____ DATA IN THIS EXERCISE

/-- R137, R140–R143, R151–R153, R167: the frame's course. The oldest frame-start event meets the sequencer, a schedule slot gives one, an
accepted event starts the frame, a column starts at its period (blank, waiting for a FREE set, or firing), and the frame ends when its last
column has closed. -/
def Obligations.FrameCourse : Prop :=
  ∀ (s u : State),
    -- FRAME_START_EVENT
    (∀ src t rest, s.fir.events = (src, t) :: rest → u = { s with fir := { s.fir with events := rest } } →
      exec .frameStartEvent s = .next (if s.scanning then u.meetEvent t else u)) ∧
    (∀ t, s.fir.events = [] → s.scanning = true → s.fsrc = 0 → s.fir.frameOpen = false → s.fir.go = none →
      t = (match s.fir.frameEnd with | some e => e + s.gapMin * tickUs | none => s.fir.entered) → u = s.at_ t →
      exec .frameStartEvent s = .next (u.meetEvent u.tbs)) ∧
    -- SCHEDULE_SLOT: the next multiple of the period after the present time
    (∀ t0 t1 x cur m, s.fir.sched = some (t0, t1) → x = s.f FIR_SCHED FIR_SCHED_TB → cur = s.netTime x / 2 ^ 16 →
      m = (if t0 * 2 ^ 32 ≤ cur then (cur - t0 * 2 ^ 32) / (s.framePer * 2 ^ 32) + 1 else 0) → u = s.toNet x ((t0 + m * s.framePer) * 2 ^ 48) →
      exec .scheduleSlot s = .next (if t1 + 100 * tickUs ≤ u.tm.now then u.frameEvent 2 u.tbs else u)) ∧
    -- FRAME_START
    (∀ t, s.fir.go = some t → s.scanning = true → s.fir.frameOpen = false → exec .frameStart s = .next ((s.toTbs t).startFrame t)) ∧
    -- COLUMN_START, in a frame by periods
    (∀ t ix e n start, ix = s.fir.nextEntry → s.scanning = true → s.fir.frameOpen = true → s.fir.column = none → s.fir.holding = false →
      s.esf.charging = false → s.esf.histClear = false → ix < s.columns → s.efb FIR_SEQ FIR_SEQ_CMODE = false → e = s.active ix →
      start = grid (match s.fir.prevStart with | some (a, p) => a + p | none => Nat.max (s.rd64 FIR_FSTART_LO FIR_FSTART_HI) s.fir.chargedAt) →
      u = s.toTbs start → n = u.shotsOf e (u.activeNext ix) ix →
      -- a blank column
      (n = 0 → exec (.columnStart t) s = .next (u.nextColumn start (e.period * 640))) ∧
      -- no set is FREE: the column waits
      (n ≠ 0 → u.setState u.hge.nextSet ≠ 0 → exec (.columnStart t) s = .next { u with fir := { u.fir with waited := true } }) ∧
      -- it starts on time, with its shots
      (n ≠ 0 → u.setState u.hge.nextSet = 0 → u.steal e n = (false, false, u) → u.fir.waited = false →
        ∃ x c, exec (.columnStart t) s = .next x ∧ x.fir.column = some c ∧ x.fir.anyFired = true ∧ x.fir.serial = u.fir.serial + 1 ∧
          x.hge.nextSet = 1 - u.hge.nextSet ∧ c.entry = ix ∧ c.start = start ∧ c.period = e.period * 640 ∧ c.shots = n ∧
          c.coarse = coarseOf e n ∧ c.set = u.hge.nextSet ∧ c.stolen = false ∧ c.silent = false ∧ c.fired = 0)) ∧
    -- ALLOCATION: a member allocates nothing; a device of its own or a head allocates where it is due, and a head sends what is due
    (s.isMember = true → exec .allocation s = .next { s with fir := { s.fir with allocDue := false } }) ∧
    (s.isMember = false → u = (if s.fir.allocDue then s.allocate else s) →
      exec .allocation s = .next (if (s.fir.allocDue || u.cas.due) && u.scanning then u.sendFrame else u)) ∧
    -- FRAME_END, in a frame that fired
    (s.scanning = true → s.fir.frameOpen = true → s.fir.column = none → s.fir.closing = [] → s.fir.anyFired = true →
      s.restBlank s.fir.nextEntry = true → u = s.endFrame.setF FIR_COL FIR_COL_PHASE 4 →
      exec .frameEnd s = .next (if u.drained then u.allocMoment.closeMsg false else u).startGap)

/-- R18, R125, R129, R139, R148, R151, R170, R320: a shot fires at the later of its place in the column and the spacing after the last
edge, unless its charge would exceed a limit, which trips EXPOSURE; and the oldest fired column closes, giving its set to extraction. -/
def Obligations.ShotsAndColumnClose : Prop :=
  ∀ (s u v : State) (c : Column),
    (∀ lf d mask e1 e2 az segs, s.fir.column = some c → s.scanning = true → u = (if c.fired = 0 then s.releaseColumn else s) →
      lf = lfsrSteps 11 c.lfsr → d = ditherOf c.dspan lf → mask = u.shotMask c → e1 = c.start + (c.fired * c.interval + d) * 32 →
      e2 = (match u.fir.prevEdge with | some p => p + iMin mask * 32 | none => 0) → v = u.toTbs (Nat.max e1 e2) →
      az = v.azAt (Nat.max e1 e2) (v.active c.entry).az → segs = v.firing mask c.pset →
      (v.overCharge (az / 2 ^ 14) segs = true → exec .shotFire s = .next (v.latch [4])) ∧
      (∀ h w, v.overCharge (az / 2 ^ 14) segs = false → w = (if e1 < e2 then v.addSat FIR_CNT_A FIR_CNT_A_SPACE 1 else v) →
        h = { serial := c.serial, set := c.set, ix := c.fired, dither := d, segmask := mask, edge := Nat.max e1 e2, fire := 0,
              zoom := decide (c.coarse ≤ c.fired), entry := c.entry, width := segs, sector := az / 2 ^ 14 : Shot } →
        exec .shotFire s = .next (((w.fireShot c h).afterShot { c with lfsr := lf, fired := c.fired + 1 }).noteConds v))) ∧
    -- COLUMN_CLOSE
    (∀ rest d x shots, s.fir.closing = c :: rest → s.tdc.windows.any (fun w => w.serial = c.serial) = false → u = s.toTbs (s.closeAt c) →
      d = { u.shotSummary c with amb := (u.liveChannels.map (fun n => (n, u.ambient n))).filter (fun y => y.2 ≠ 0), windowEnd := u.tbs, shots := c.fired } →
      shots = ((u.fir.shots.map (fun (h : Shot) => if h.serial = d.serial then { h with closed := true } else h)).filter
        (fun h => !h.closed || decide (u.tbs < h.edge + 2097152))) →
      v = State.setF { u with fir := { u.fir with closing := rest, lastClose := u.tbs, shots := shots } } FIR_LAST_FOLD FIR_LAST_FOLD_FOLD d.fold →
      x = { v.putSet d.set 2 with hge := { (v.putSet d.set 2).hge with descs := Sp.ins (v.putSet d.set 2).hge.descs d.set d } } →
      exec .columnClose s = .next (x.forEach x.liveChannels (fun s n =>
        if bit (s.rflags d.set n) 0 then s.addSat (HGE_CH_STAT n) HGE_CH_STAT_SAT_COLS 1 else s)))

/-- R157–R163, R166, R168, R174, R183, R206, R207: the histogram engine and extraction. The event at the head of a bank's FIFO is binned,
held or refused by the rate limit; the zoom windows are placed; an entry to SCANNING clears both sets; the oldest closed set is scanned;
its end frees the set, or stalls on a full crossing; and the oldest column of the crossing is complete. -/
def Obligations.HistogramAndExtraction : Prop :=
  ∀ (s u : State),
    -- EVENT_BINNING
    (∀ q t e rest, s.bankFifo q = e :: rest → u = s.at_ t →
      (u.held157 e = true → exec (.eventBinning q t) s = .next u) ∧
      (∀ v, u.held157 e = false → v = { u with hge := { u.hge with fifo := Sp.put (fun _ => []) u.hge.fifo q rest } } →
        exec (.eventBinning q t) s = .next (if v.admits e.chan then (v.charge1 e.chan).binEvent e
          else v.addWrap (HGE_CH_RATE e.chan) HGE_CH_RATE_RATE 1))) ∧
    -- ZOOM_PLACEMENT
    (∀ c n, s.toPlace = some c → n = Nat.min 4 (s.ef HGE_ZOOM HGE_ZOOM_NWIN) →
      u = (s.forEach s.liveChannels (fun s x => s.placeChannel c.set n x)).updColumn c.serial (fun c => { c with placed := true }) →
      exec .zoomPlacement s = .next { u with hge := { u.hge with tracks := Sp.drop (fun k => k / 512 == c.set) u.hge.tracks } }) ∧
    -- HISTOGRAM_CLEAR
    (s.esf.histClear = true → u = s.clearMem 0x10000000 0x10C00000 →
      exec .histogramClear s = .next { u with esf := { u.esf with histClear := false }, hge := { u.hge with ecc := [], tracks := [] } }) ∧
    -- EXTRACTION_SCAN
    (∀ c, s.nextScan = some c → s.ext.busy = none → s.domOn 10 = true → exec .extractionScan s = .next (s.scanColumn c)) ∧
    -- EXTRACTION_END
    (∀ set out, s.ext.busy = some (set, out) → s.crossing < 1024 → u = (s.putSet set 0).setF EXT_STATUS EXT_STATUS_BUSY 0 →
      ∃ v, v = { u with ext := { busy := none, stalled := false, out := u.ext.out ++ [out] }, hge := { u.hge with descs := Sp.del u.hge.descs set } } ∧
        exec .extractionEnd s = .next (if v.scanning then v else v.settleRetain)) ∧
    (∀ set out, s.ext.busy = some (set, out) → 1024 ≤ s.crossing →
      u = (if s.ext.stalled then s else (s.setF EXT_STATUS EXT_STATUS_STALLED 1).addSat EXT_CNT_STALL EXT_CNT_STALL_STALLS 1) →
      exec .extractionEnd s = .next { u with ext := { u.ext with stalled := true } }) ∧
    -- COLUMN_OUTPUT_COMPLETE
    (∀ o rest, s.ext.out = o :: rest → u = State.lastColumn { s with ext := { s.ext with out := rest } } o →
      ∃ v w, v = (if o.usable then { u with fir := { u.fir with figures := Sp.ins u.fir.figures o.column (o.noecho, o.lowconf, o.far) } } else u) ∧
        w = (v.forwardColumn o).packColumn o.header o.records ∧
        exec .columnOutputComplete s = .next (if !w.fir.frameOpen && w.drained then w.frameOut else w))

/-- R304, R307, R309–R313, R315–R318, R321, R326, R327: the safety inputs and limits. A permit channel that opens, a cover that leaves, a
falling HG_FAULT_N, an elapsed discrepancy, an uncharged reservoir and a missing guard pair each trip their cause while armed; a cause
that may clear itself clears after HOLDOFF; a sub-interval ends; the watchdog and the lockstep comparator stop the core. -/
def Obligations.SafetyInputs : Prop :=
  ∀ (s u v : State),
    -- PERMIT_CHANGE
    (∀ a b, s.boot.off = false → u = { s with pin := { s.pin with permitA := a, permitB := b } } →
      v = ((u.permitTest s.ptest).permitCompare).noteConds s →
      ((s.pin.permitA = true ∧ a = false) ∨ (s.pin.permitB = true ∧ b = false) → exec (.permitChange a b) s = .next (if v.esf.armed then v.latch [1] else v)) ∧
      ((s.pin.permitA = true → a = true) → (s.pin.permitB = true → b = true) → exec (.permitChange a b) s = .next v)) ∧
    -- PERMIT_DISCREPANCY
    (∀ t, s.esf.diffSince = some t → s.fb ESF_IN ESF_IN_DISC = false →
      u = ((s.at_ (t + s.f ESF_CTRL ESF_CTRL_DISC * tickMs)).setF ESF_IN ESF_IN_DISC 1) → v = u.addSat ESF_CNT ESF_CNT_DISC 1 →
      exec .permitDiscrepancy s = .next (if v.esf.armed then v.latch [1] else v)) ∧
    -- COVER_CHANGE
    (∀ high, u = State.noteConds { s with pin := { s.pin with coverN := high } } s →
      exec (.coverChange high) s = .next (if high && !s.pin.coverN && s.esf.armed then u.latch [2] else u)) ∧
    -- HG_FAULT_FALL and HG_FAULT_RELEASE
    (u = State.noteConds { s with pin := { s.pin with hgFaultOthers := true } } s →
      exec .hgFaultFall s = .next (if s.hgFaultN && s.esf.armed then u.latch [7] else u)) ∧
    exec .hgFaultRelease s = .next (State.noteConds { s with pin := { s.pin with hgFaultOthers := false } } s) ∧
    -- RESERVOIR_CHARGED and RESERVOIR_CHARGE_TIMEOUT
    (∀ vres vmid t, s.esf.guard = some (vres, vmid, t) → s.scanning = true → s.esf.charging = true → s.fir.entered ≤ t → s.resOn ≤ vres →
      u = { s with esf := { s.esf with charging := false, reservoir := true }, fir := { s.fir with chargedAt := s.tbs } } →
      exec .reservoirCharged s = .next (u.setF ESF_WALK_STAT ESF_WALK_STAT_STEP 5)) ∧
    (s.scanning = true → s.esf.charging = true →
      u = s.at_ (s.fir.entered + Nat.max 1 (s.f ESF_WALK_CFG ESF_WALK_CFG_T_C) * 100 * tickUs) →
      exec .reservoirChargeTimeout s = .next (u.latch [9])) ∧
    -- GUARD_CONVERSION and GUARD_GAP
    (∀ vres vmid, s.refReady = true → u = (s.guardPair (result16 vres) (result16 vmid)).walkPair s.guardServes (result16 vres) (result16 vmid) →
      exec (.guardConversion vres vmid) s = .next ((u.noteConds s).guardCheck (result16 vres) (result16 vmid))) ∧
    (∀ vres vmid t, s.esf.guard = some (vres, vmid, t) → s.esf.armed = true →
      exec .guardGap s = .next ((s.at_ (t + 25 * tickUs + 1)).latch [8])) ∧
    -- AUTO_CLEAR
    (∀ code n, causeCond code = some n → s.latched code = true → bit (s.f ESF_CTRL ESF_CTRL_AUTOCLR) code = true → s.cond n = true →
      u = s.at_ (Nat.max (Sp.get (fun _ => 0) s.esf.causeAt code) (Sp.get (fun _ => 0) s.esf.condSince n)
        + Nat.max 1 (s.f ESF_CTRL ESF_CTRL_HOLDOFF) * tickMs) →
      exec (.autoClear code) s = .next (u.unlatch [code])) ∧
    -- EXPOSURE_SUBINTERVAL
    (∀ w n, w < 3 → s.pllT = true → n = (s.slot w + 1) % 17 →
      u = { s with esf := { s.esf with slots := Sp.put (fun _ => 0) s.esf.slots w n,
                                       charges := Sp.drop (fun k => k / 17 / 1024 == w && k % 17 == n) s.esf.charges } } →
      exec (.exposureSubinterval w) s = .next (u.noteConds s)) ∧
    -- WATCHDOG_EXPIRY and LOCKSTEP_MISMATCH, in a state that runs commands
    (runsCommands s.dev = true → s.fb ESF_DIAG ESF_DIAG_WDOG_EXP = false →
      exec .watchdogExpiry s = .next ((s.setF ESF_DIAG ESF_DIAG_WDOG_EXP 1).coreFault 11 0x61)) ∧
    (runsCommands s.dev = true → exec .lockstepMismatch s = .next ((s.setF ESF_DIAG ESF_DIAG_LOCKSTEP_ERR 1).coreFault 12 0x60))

________

- WHAT IS BEING ASKED
Going back to the entries above, set down exactly the lines that begin at the one with "-- SCHEDULE_SLOT: the" and end at the one with "m = (if t0 *", both included, and nothing else.

- WRITTEN ANSWER
    -- SCHEDULE_SLOT: the next multiple of the period after the present time
    (∀ t0 t1 x cur m, s.fir.sched = some (t0, t1) → x = s.f FIR_SCHED FIR_SCHED_TB → cur = s.netTime x / 2 ^ 16 →
      m = (if t0 * 2 ^ 32 ≤ cur then (cur - t0 * 2 ^ 32) / (s.framePer * 2 ^ 32) + 1 else 0) → u = s.toNet x ((t0 + m * s.framePer) * 2 ^ 48) →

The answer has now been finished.